Task input:
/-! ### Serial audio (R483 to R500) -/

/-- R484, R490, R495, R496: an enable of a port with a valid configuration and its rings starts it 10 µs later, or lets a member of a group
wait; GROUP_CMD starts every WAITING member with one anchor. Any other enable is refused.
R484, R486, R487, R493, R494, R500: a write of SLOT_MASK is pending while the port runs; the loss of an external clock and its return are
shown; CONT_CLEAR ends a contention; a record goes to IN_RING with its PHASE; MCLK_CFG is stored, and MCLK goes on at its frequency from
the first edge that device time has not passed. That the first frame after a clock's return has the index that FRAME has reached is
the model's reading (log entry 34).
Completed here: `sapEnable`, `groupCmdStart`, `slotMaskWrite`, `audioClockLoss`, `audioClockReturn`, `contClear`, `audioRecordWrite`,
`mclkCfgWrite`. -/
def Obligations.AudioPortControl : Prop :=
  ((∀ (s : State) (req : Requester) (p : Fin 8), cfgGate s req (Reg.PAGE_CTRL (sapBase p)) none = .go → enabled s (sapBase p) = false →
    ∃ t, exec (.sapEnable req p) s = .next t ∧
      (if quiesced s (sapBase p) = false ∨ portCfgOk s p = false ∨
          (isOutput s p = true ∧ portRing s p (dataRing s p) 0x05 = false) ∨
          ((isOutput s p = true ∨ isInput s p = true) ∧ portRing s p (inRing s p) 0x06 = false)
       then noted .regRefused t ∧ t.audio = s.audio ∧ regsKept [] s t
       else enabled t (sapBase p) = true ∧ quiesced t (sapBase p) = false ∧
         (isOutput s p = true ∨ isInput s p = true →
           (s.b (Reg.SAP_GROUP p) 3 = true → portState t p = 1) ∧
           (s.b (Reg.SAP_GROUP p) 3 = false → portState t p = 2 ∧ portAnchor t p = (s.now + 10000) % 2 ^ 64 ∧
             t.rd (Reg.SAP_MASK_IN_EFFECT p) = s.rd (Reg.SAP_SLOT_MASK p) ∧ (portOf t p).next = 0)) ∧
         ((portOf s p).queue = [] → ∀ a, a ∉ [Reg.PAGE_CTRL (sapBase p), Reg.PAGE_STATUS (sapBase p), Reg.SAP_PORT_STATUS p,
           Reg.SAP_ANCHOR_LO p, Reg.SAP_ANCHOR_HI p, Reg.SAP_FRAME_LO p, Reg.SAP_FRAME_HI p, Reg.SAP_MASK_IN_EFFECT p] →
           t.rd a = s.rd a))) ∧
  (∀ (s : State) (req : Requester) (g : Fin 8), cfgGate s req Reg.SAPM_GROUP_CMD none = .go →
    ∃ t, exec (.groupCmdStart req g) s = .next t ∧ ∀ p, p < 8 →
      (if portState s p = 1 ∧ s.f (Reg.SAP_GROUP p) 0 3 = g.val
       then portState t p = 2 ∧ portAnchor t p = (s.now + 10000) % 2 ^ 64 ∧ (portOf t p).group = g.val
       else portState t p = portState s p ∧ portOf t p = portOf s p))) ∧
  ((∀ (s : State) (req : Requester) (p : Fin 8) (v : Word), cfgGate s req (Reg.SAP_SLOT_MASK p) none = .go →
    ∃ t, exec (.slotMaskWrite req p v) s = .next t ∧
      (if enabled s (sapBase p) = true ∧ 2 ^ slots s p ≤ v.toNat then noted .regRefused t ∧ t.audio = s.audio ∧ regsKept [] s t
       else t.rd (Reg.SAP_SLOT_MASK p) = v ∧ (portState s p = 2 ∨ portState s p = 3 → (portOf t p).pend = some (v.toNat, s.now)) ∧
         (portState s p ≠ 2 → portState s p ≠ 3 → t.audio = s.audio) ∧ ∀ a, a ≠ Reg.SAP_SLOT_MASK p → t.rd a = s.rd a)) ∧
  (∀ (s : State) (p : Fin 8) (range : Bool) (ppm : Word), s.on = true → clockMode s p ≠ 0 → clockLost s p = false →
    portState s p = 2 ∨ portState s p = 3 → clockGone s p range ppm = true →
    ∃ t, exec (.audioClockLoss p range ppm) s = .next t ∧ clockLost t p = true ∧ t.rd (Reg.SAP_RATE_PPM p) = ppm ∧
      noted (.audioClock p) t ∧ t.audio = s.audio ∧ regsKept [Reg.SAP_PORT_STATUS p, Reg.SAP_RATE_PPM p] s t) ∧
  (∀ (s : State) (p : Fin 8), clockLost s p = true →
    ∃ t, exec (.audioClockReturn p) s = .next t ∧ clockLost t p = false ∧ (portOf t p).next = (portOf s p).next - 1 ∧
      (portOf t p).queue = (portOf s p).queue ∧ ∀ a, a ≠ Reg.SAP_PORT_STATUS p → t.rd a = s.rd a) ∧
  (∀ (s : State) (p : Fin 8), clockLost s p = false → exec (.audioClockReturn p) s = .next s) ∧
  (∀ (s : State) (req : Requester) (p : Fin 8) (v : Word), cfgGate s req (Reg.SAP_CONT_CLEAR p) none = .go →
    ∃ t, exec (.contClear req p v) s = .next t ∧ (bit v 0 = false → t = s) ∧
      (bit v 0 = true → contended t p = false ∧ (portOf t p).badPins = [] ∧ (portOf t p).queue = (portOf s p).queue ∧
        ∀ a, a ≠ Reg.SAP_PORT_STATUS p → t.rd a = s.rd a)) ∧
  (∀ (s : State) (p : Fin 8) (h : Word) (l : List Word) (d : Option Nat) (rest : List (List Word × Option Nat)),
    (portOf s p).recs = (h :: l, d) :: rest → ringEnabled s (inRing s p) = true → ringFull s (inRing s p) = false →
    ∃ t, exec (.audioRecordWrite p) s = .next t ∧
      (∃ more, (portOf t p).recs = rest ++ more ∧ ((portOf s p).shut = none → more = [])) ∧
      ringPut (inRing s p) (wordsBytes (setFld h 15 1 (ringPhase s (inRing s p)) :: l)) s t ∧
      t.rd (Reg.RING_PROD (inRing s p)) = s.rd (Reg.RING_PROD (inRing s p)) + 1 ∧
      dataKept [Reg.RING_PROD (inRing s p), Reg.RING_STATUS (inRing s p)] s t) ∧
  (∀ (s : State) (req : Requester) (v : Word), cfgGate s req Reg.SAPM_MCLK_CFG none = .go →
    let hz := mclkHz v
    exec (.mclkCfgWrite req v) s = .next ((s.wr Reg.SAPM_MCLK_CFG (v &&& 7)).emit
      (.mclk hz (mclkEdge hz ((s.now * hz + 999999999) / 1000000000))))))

Activity: From the data above, output only the lines between the line containing "ringPut (inRing s" and the line containing "exec (.mclkCfgWrite req", inclusive, exactly as written.

Task result:
      ringPut (inRing s p) (wordsBytes (setFld h 15 1 (ringPhase s (inRing s p)) :: l)) s t ∧
      t.rd (Reg.RING_PROD (inRing s p)) = s.rd (Reg.RING_PROD (inRing s p)) + 1 ∧
      dataKept [Reg.RING_PROD (inRing s p), Reg.RING_STATUS (inRing s p)] s t) ∧
  (∀ (s : State) (req : Requester) (v : Word), cfgGate s req Reg.SAPM_MCLK_CFG none = .go →
    let hz := mclkHz v
    exec (.mclkCfgWrite req v) s = .next ((s.wr Reg.SAPM_MCLK_CFG (v &&& 7)).emit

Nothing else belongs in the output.